Find vulnerabilities in vBulletin community software.

vBulletin is one of the popular community, forum software powering more than 100,000 sites on the Internet. Like every software, vBulletin may be vulnerable if not hardened and secured correctly.

As a best practice, you should frequently scan your Internet-facing community to find weaknesses so you can mitigate before hacker’s eyes on it. There are two ways:

  • Manual – run security scan periodically.
  • Automatic – leverage cloud-based scanner to scan regularly and you get notified whenever a vulnerability is found.

As you can guess, the automatic way sounds better.

Why securing a forum?

One may argue, my business is not the forum. It’s just for people to talk to each other, raise issues, etc.

But think about this – your online business has a forum, and there are more than 1 million users. You don’t care about security, and one day someone has hacked the forum and leaked all the user details.

How embarrassing, reputational loss, consumer trust loss, etc.

Let’s explore the tools.

VBScan

A project by OWASP.

VBScan is based on Perl and capable of analyzing vBulletin for vulnerabilities. It includes more than 70 modules to detect the flaws.

Installation is straightforward, and you can use it on any OS.

  • Download the latest version from GitHub
  • Unzip (if you downloaded source as a zip file)
  • Go to the newly created folder during zip extract
  • Change the permission of vbscan.pl to be executable
chmod 755 vbscan.pl

And you are good to go!

[email protected]:~/vbscan-0.1.8# ./vbscan.pl
  _  _  ____  ___   ___    __    _  _
 ( \/ )(  _ \/ __) / __)  /__\  ( \( )
  \  /  ) _ <\__ \( (__  /(__)\  )  (
   \/  (____/(___/ \___)(__)(__)(_)\_)
		(1337.today)
   
    --=[OWASP VBScan
    +---++---==[Version : 0.1.8
    +---++---==[Update Date : [2018/09/13]
    +---++---==[Author : Mohammad Reza Espargham
    +---++---==[Website : www.reza.es
    --=[Code name : Self Challenge
     @OWASP_VBScan , @rezesp , @OWASP


   Usage: 
 	./vbscan.pl <target>
	./vbscan.pl http://target.com/vbulletin


   Options: 
	./vbscan.pl --help

[email protected]:~/vbscan-0.1.8#

Updating vbscan is easy.

./vbscan.pl --upgrade

CMSScan

Above mentioned VBScan powers CMSScan. One advantage it offers is the scheduler. This is great if you are looking for an open-source solution to run periodically and send the reports through email.

Not just VBulletin but CMSScan also let you test WordPress, Joomla, Drupal.

By default, the web interface listening on port 7070 and when you access that in the browser, you will see the beautiful page where you enter the URL to be scanned.

[email protected]:~/CMSScan# ./run.sh 
[2019-09-27 19:09:14 +0000] [25590] [INFO] Starting gunicorn 19.9.0
[2019-09-27 19:09:14 +0000] [25590] [INFO] Listening at: http://0.0.0.0:7070 (25590)
[2019-09-27 19:09:14 +0000] [25590] [INFO] Using worker: sync
[2019-09-27 19:09:14 +0000] [25593] [INFO] Booting worker with pid: 25593
[2019-09-27 19:09:14 +0000] [25594] [INFO] Booting worker with pid: 25594
[2019-09-27 19:09:14 +0000] [25595] [INFO] Booting worker with pid: 25595

TLS Scanner

Geekflare TLS Scanner is not specific to vBulletin, but it is essential to ensure TLS certificate implementation is correct. You can run the test against your vBulletin to find out the supported TLS protocol, ciphers, common web vulnerabilities, and certificate details.

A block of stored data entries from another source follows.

-- ==== Sys2Proof/WellFormed.lean ====
section
/-! DEFINITION. Which terms of Instr are commands that the outside can bring: every operand within the size that the manual
gives its field. The machine is total on all terms; statements that need a bound take it from here. -/

namespace Sys2Proof

/-- A cell (Table 1-4): header fields in their widths and 248 bytes of payload, all fields 0 in an idle cell. -/
def Cell.wf (c : Cell) : Bool :=
  decide (c.flow < 8192) && decide (c.seq < 2 ^ 32) && decide (c.fptr < 256) && decide (c.valid ≤ 248) &&
  decide (c.payload.length = 248) && (!c.idle || (c.flow == 0 && c.seq == 0 && c.fptr == 0 && c.valid == 0))

/-- Parameter words of a command: at most the 4,064 bytes that 64 slots hold beside the header (R347, R353). -/
def paramsWf (ws : List Word) : Bool := decide (ws.length ≤ 1016)

/-- A place within a tick, in units of 2^-16 ns: before the 8.000 us are over (R41). -/
def subWf (sub : Nat) : Bool := decide (sub < 524288000)

/-- A stamp in units of 2^-16 ns fits the 96 bits of a time field: 48 bits of seconds (R41). -/
def stampWf (t : Nat) : Bool := decide (t < 2 ^ 48 * 65536000000000)

/-- A client frame up to the last byte before its FCS (R156). -/
def EthFrame.wf (f : EthFrame) : Bool := decide (f.data.length < 2 ^ 16)

/-- A fetched packet: the eight words of the header (Table 12-4) and its parameters. -/
def Packet.wf (p : Packet) : Bool := decide (p.hdr.length = 8) && paramsWf p.params

/-- The errors of a received line frame's outer blocks lie in their blocks: at most 764 rows of 532 bits (R125). -/
def errWf (e : Nat × Nat × Nat) : Bool := decide (e.2.1 < 764) && decide (e.2.2 < 532)

/-- A received line frame: 16 announcement words of 4 bits, cells by position, its stamp (R85, R119). -/
def RxFrame.wf (f : RxFrame) : Bool :=
  decide (f.ann.length = 16) && f.ann.all (· < 16) && f.cells.all (fun c => c.2.wf) && f.outErrs.all errWf && stampWf f.stamp

/-- What a quality window measures: one value of each kind for each of 16 subcarriers (R114). -/
def QualMeas.wf (q : QualMeas) : Bool :=
  decide (q.snrX.length = 16) && decide (q.snrY.length = 16) && decide (q.evm.length = 16)

/-- A burst: at most 1,024 bytes of payload, and its stamp (R309, R312). -/
def Burst.wf (b : Burst) : Bool := decide (b.data.length ≤ 1024) && stampWf b.stamp

/-- The monitors of a tick: the symbols of a raw lane fill the 64 words of a capture with 64 to slip into, and one before them; a channel
estimate has 64 words; a lane has at most six DFE taps (R101, R146, R148). -/
def TickIn.wf (i : TickIn) : Bool :=
  i.laneSyms.all (fun b => b.2.length == 1089) && i.chanEst.all (fun b => b.2.length == 64) && i.adapt.all (fun b => b.2.2.length ≤ 6)

/-- The conversions of one step: at most n of them, each with a modulator output and a full scale above 0 (R321, R325). -/
def resWf (n : Nat) (rs : List ConvOut) : Bool := decide (rs.length ≤ n) && rs.all fun r => decide (0 < r.full)

/-- Well-formed commands. -/
def Instr.wf : Instr → Bool
  | .sysNop _ ws | .sysIdentify _ ws | .sysResultGet _ ws | .sysResultRelease _ ws | .sysBootCfg _ ws
  | .sysReset _ ws | .fwStage _ ws | .fwActivate _ ws | .fwFuse _ ws | .fwInfo _ ws | .lineConvSet _ ws
  | .lineConvCal _ ws | .lineConvBgcal _ ws | .lineConvStatus _ ws | .lineConvRetire _ ws | .lineScCfg _ ws
  | .lineLoadSet _ ws | .lineEqLoad _ ws | .lineRxCfg _ ws | .lineRxAcq _ ws | .lineEqRead _ ws | .lineFecCfg _ ws
  | .lineHdrMsg _ ws | .clientLaneCfg _ ws | .clientLaneRaw _ ws | .clientLaneRead _ ws | .clientPortCfg _ ws
  | .clientPfcCfg _ ws | .clientRefSel _ ws | .clientTsAdj _ ws | .classKeySet _ ws | .flowSet _ ws | .flowRead _ ws
  | .saCfg _ ws | .saActivate _ ws | .saRxPromote _ ws | .saKeyClear _ ws | .saStatus _ ws | .saPnAdvance _ ws
  | .nutInject _ ws | .nutZeroise _ ws | .settRegionCfg _ ws | .settClassSet _ ws | .settMergeSet _ ws
  | .settMergeStatus _ ws | .settArbSet _ ws | .settCapCfg _ ws | .settCapArm _ ws | .settCapRead _ ws
  | .eccScrubCfg _ ws | .eccSpareRead _ ws | .eccSpareLoad _ ws | .eccTestAccess _ ws | .timRefCfg _ ws
  | .timDpllCfg _ ws | .timeSet _ ws | .timOutCfg _ ws | .chainMaster _ ws | .chainAsym _ ws | .martenLineCfg _ ws
  | .martenAsymCal _ ws | .martenSteer _ ws | .martenPtpCfg _ ws | .mcCfg _ ws | .mcSend _ ws | .mcRead _ ws
  | .cloveChanCfg _ ws | .cloveSeqSet _ ws | .cloveSync _ ws | .cloveInjFire _ ws | .cloveDetCfg _ ws
  | .cloveTdac _ ws | .cloveBiasCfg _ ws | .cloveBiasSet _ ws | .cloveCalCfg _ ws | .fltCfg _ ws | .fltGlobal _ ws
  | .fltInject _ ws | .logRead _ ws | .logCfg _ ws | .logMark _ ws | .logClear _ ws | .cntCfg _ ws | .cntWrite _ ws
  | .cntRead _ ws | .cntDumpCfg _ ws | .cntUwin _ ws | .pwrStateSet _ ws | .pwrRegCfg _ ws | .pwrAvsCfg _ ws
  | .pwrPolicy _ ws | .pinCfg _ ws => paramsWf ws
  | .tickBoundary i => i.wf
  | .lineFrameDecode _ f => f.wf
  | .qualityWindowPost _ q => q.wf
  | .clientFrameIngress _ f sub _ _ => f.wf && subWf sub
  | .egressFrameStart _ sub => subWf sub
  | .ppsEdge _ sub => subWf sub
  | .extTrigEdge _ sub => subWf sub
  | .cmdFetch _ p => p.wf
  | .mcBurstRx _ b => b.wf
  | .cloveConversionEnd res => resWf 4 res
  | .cloveSupervisorSteps res => resWf 11 res
  | .regWrite _ _ _ | .rsLowWordRead _ _ | .nutKeyStageWrite _ _ | .nutKeyGo _ | .ringEnable _ _ | .ringDisable _ _
  | .sqTailDoorbell _ _ | .cqHeadDoorbell _ _ | .bootDlGo _ _ | .eccFlipArm _ | .cntDumpHeadWrite _
  | .fltPendClear _ _ | .fltFirstClear _ | .fltMsgPop _ | .carryFault _ | .cellFlush _ | .adcDwellEnd _ _ _
  | .sliceSuspect _ _ _ | .sliceSubstitute _ _ | .adcFail _ _ | .convCalStart _ | .convRxCalDone _ _
  | .convTxCalDone _ _ _ | .convCalTimeout _ _ | .linePllUnlock _ | .linePllRelockAttempt _ _ | .scWarmupEnd _ _
  | .scCloseEnd _ _ | .eqFadeEnd _ _ | .cdResidualAlarm _ | .cdSearchScanEnd _ _ | .freqAcqTimeout _
  | .scAcqTimeout _ | .runTrackLoss _ | .rxdConvStateChange _ | .scAcqExpire _ _ | .scTrackLoss _ _
  | .laneSignalDetect _ | .laneAdaptDone _ _ _ | .laneAdaptTimeout _ | .laneLos _ | .laneRetry _ | .portAlignDone _
  | .portFaultRx _ _ | .portFaultClear _ | .linkPropLocalFault _ | .pfcFrameRx _ _ _ | .pauseTimerExpire _ _
  | .pfcRefresh _ _ | .nutEncrypt _ | .nutRxFrame _ | .pipelineFence _ _ _ | .c7Preempt _ _ | .txMarkExpire _
  | .keyStagingTimeout | .nutSelftestEnd _ _ | .nutZeroiseDone | .settTrainDone | .settTrainTimeout _
  | .settClearDone | .settStackTemp _ _ | .settCopyReceive | .cellElasticAdmit | .captureTrigger _ | .captureDone
  | .eccWriteBack _ | .scrubRead _ _ _ | .trackerExpire _ | .rowRemapCopyDone _ | .refWtrExpire _ | .dpllLock
  | .dpllAcqFail | .dpllSwitchDone _ | .historySecond | .ocxoMeasureDone _ _ | .ocxoFail | .disagreeEnd | .slewDone
  | .chainMasterApply | .chainTimeWordRx _ _ _ | .chainEchoWordRx _ _ | .chainLinkAlign _ | .chainLinkDown _
  | .chainFirstLock | .ppsOutFlywheel _ | .outputStart _ | .martenWindowPost _ | .cdSecondSample _ | .cdCalCapture _
  | .mcBurstSend _ | .mcPreambleDetect _ _ _ | .mcSyncTimeout _ | .mcPost _ | .hubBeacon _ | .leafDiscoverySend _
  | .leafEchoLoss _ | .hubLeafLost _ _ | .cloveCalEnd _ _ | .cloveDwellEnd _ _ _ _ _ | .cloveCheckStep _
  | .clovePaceStart | .cloveInjTrigger _ | .cloveInjPost | .monSyncEdge | .cloveSyncDeferred | .detectorPost _
  | .biasLoopUpdate _ | .fwReply _ _ | .cmdTimeout _ | .ringDrainDone _ | .asyncComplete _ _ _ | .chainCmdWordRx _ _
  | .fwdFragmentTimeout _ _ _ | .fwdReplyTimeout _ | .firmwareStart _ | .bootTableAccept _ | .cpRestart
  | .cpRestartDone | .logEntryWrite | .watchdogExpire | .faultRaise _ | .dualRailBroken _ | .messengerMessage _ _
  | .faultWindowExpire _ | .chainFaultWordRx _ _ | .dumpWriteDone | .dumpDmaError | .pmbusPoll _ _ | .pmbAlert _
  | .pmbusStuck | .avsUpdate | .avsStep | .supervisorLost | .p2EntryStep | .p3ExitPowerGood | .p3ExitTimeout
  | .powerOnReset | .resetPin _ | .cmdDeviceReset | .resetRelease _ | .railPowerDown | .perst | .pcieHotReset
  | .flrPf0 | .flrPf1 | .trst | .jtagExtest | .jtagIdcode | .jtagSamplePreload _ _ | .jtagHighz | .jtagClamp
  | .jtagDevReset | .jtagBypass _ | .freqOffsetFound _ _ | .pilotsDetected _ _ | .scTrackReached _ _ _
  | .alignmentLost _ | .prbsLock _ | .leafSlotBurst _ | .stackInterfaceError _ | .pcieLinkDown | .xoActivityLost
  | .msiXUnmask _ _ => true

end Sys2Proof
end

There is more SSL/TLS scanner listed here.

Netsparker

An enterprise-ready scanner is available as self-hosted or cloud-based.

Netsparker can be integrated with development to provide continuous security to small or large websites.

With their proprietary proof-based scanning technology, you can scan vBulletin or entire web applications quickly to get the actionable results. It covers a large number of web vulnerabilities, including OWASP top 10.

Conclusion

Keeping online assets secure is challenging, and periodic scan against vBulletin or any web applications is MUST so you can mitigate as soon as vulnerabilities are found. The above tools help you to find the security flaws, and if you are looking for continuous security protection, then you may choose SUCURI Cloud WAF.